Isla has started to bark quite loudly in the garden, normally when she has heard someone walking down the path, or she likes to join in with all the other dogs in the road when they start to bark. It would worry me that she was out in the garden barking at every thing if we were to leave her for a short period of time. I had been considering putting a dog door in the utility room where her crate is so that she could go to the toilet if we were out, but i think the barking would be an issue for me. Has anyone else had problems with this when they leave them in the garden? We've started to train her with the barking issue...............let you know how that one goes


----------



## tessybear (May 1, 2011)

My neighbours' labrador barks all day in his outside kennel!


----------



## doodlebug (Jul 16, 2011)

tessybear said:


> It's perfectly safe actually- my downstairs is puppy proof.


I was replying to the op


----------



## cleo (Aug 31, 2011)

yeah, we have also thought about the barking issue too. She has just found her bark and does seem to rush outside barking at nothing sometimes or I've found her in the garden barking at nothing once too.

How do you train them not to bark? I told her no and she rushed inside to see me and did stop barking. But their are times I want her to bark like when their is someone at the door incase one day it is a intruder.
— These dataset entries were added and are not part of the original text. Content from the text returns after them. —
-- ==== Sys2Proof/Machine/Operands.lean ====
section
/-! DEFINITION. Operand forms: the command packet and its parameter blocks (12 Tables 2, 6, 7, 8), the opcode table as
the CS and the interpreters read it, the partition table entry (13 Tables 1 and 2) and the boot packet (15 Table 8). -/

namespace Sys2Proof.Machine

/-! ### The opcode table (12 Table 6) -/

/-- The header facts of an opcode: who may send it (bit 0 C, 1 A, 2 B, 3 T), where it goes (0 the device, 1 a partition,
2 either), and its lengths: from, to, in steps of. -/
def opcRow (opc : Nat) : Option (Nat × Nat × Nat × Nat × Nat) :=
  if opc = 0x0001 then some (15, 0, 0, 64, 1)
  else if opc = 0x0002 then some (7, 0, 32, 32, 1)
  else if opc = 0x0003 then some (7, 2, 8, 8, 1)
  else if opc = 0x0101 then some (1, 0, 160, 160, 1)
  else if opc = 0x0102 ∨ opc = 0x0103 ∨ opc = 0x0104 ∨ opc = 0x0105 then some (1, 1, 0, 0, 1)
  else if opc = 0x0106 then some (7, 1, 8, 8, 1)
  else if opc = 0x0107 then some (1, 1, 8, 8, 1)
  else if opc = 0x0201 then some (1, 1, 152, 152, 1)
  else if opc = 0x0202 ∨ opc = 0x0203 then some (1, 1, 8, 8, 1)
  else if opc = 0x0204 then some (1, 1, 24, 24, 1)
  else if opc = 0x0205 then some (1, 1, 16, 16, 1)
  else if opc = 0x0206 then some (1, 0, 16, 16, 1)
  else if opc = 0x0301 then some (1, 1, 0x2c, 0x40024, 4)
  else if opc = 0x0302 then some (1, 1, 8, 8, 1)
  else if opc = 0x0303 then some (1, 1, 16, 16, 1)
  else if opc = 0x0304 then some (7, 1, 8, 8, 1)
  else if opc = 0x0401 then some (1, 1, 16, 16, 1)
  else if opc = 0x0402 ∨ opc = 0x0403 ∨ opc = 0x0404 ∨ opc = 0x0405 ∨ opc = 0x0406 then some (1, 1, 8, 8, 1)
  else if opc = 0x0407 then some (1, 1, 16, 16, 1)
  else if opc = 0x0501 ∨ opc = 0x0502 ∨ opc = 0x0503 then some (1, 1, 16, 16, 1)
  else if opc = 0x0504 then some (1, 1, 64, 64, 1)
  else if opc = 0x0505 then some (1, 1, 80, 262160, 64)
  else if opc = 0x0506 then some (1, 1, 16, 264, 8)
  else if opc = 0x0601 ∨ opc = 0x0602 then some (7, 0, 8, 8, 1)
  else if opc = 0x0603 ∨ opc = 0x0604 then some (6, 0, 8, 8, 1)
  else if opc = 0x0605 then some (7, 0, 0, 0, 1)
  else if opc = 0x0701 then some (1, 0, 12, 12, 1)
  else if opc = 0x0702 then some (8, 1, 32, 262240, 1)
  else if opc = 0x0703 then some (1, 0, 0, 0, 1)
  else none

/-- Largest PLEN of a source (12 Table 1). -/
def maxPlen (src : Nat) : Nat := if src = 0 then 262208 else if src = 3 then 262240 else 256

/-- A priority command: opcode 0x0601 to 0x0604 from a rack manager (12 R283). -/
def isPriority (port opc : Nat) : Bool :=
  decide (0x0601 ≤ opc ∧ opc ≤ 0x0604) && decide (port = 1 ∨ port = 2)

/-- Queue of a PART value: 16 the device queue (12 R285). -/
def queueOf (part : Nat) : Nat := if part < 16 then part else 16

/-! ### The command header (12 Table 2) -/

/-- The header and parameter block of a packet of at least 32 bytes; acceptance count and ORDER still to be given. -/
def parseCmd (port : Nat) (pkt : List Byte) : Cmd :=
  { port := port, opc := fld pkt 2 2, part := fld pkt 4 1, flags := fld pkt 1 1, seq := fld pkt 8 4,
    budget := fld pkt 12 4, tag := BitVec.ofNat 64 (fld pkt 16 8), plen := fld pkt 24 4, params := pkt.drop 32,
    acount := 0, order := 0 }

/-- Reserved fields of the header are zero and RESYNC comes with ECHO alone (12 R282 check 3, R280). -/
def reservedOk (pkt : List Byte) : Bool :=
  isZero pkt 6 2 && isZero pkt 28 4 && decide (nfld (fld pkt 1 1) 3 5 = 0) &&
    (decide (nfld (fld pkt 1 1) 2 1 = 0) || decide (fld pkt 2 2 = 0x0001))

/-- Parameter bytes of the commands waiting in a queue (12 R285). -/
def queueBytes (cs : List Cmd) : Nat := (cs.map fun c => c.plen).sum

def fromManager (c : Cmd) : Bool := decide (c.port = 1 ∨ c.port = 2)

/-- Check 9 of 12 Table 3: 512 commands and 512 KiB in a queue, of which the device queue keeps 64 commands and 64 KiB for
rack managers (R285). -/
def hasRoom (q : List Cmd) (queue port plen : Nat) : Bool :=
  let others := q.filter fun c => !fromManager c
  decide (q.length < 512) && decide (queueBytes q + plen ≤ 524288) &&
    (decide (queue ≠ 16 ∨ port = 1 ∨ port = 2) ||
      (decide (others.length < 448) && decide (queueBytes others + plen ≤ 458752)))

/-- The header checks of 12 Table 3 in order: 0, or the status of the first that fails. -/
def headerCheck (s : State) (port : Nat) (pkt : List Byte) : Nat :=
  let opc := fld pkt 2 2
  let part := fld pkt 4 1
  let plen := fld pkt 24 4
  let resync := decide (nfld (fld pkt 1 1) 2 1 = 1)
  if fld pkt 0 1 ≠ 1 then 0x1101
  else if fld pkt 5 1 ≠ port then 0x1105
  else if !reservedOk pkt then 0x1107
  else
    match opcRow opc with
    | none => 0x1102
    | some (srcs, place, lo, hi, stp) =>
      if nfld srcs port 1 = 0 then 0x1201
      else if !((decide (part = 0xff) && decide (place ≠ 1)) || (defined s part && decide (place ≠ 0))) then 0x1104
      else if !(decide (lo ≤ plen ∧ plen ≤ hi ∧ (plen - lo) % stp = 0 ∧ plen ≤ maxPlen port) &&
          decide (pkt.length = 32 + plen)) then 0x1106
      else if !resync && decide (fld pkt 8 4 ≠ tget 0 s.cs.expect port) then 0x1103
      else if !hasRoom (tget [] s.cs.queues (queueOf part)) (queueOf part) port plen then 0x2001
      else 0

/-- Deadline count of a command with a budget (02 R28). -/
def deadline (c : Cmd) : Nat := c.acount + 25 * c.budget

/-- Whether the deadline has been reached at a count; never with a budget of zero (02 R28). -/
def isLate (c : Cmd) (n : Nat) : Bool := decide (c.budget ≠ 0) && decide (deadline c ≤ n)

/-- Total order of commands (12 R283). -/
def earlier (a b : Cmd) : Bool := decide (a.acount < b.acount ∨ (a.acount = b.acount ∧ a.order < b.order))

/-- Place a command in a queue kept in the total order. -/
def enqueue : List Cmd → Cmd → List Cmd
  | [], c => [c]
  | d :: r, c => if earlier c d then c :: d :: r else d :: enqueue r c

/-! ### Settings of configuration commands (12 Table 6, R293) -/

/-- Parameter field of a command. -/
def pf (c : Cmd) (o n : Nat) : Nat := fld c.params o n

/-- The settings a command writes, each a number: kind, partition, index. BALANCE for every layer names the layers of
the partition's models; 0x10000 stands for them all beside each layer's own. -/
def settings (c : Cmd) (layers : List Nat) : List (Nat × Nat × Nat) :=
  if c.opc = 0x0101 then [(1, pf c 1 1 % 16, 0)]
  else if c.opc = 0x0107 then [(2, c.part, 0)]
  else if c.opc = 0x0201 then [(3, c.part, pf c 0 2)]
  else if c.opc = 0x0202 then [(4, c.part, 0)]
  else if c.opc = 0x0204 then [(5, c.part, 1024 * pf c 0 2 + nfld (pf c 2 2) 0 10)]
  else if c.opc = 0x0205 then
    if pf c 0 2 = 0xffff then layers.map fun l => (6, c.part, l) else [(6, c.part, pf c 0 2)]
  else if c.opc = 0x0303 ∧ pf c 1 1 = 0 then [(7, c.part, pf c 0 1)]
  else if c.opc = 0x0303 ∧ pf c 1 1 = 2 then [(8, c.part, pf c 0 1)]
  else if c.opc = 0x0602 then [(9, 0, 0)]
  else if c.opc = 0x0603 then [(10, 0, 0)]
  else if c.opc = 0x0604 then [(11, 0, c.port)]
  else if c.opc = 0x0701 then [(12, 0, 0)]
  else []

/-- The inner command of a MIRROR_CMD: its header's fields, on the partition that the MIRROR_CMD names (13 R298). -/
def innerCmd (c : Cmd) : Cmd :=
  { parseCmd (fld c.params 5 1) c.params with part := c.part, acount := c.acount, order := c.order }

/-! ### The partition table entry (13 Tables 1 and 2) -/

/-- One range entry of 64 bits, when used. -/
def parseRange (w : Nat) : Option RangeEnt :=
  if nfld w 63 1 = 1 then
    some { ro := decide (nfld w 58 1 = 1), tier := nfld w 56 2, first := nfld w 0 32, count := nfld w 32 24 }
  else none

/-- Used range entries with their index. -/
def parseRanges (bs : List Byte) : List (Nat × RangeEnt) :=
  (List.range 16).filterMap fun i => (parseRange (fld bs (0x20 + 8 * i) 8)).map fun r => (i, r)

def parseEntry (bs : List Byte) : PartEntry :=
  { bcols := BitVec.ofNat 16 (fld bs 4 2), gbase := fld bs 8 4, gcount := fld bs 12 4, dbase := fld bs 16 4,
    dlimit := fld bs 20 4, savefirst := fld bs 24 4, saveframes := fld bs 28 4, ranges := parseRanges bs,
    raw := pad 160 bs }

/-! ### The boot packet header (15 Table 8) -/

def bootType (pkt : List Byte) : Nat := fld pkt 1 1
def bootOff (pkt : List Byte) : Nat := fld pkt 4 4
def bootLen (pkt : List Byte) : Nat := fld pkt 8 4

/-- A boot packet carries MAGIC and BLEN bytes, at most 262,144. -/
def isBoot (pkt : List Byte) : Bool :=
  decide (16 ≤ pkt.length) && decide (fld pkt 0 1 = 0xb1) && decide (bootLen pkt ≤ 262144) &&
    decide (pkt.length = 16 + bootLen pkt)

end Sys2Proof.Machine
end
I have to go out to the supermarket today and I think I might leave her cage in the utility room and her in the garden and see how she gets on. I think the only way to see what is best is to test it really, otherwise there is no way of knowing.


----------



## sarahjo (Aug 6, 2010)

I would be really worried leaving a pup outside alone - you just can't be sure what they will get up to and then theres the worry of dog thefts?!!! 

I think I would just puppy proof as best you can one area and hope (and it probably will) that all will be fine.

Eddie has had to stay at home all day occasionally and I have a strong suspicion that he scouts around for any food left on the side then gets either his lead or my slipper and then just sleeps! The only damage we have had is food left in the kitchen (broken cereal bowls and cat food tins usually), which is our fault for leaving them there!!!

Good luck with whatever you decide to do x


----------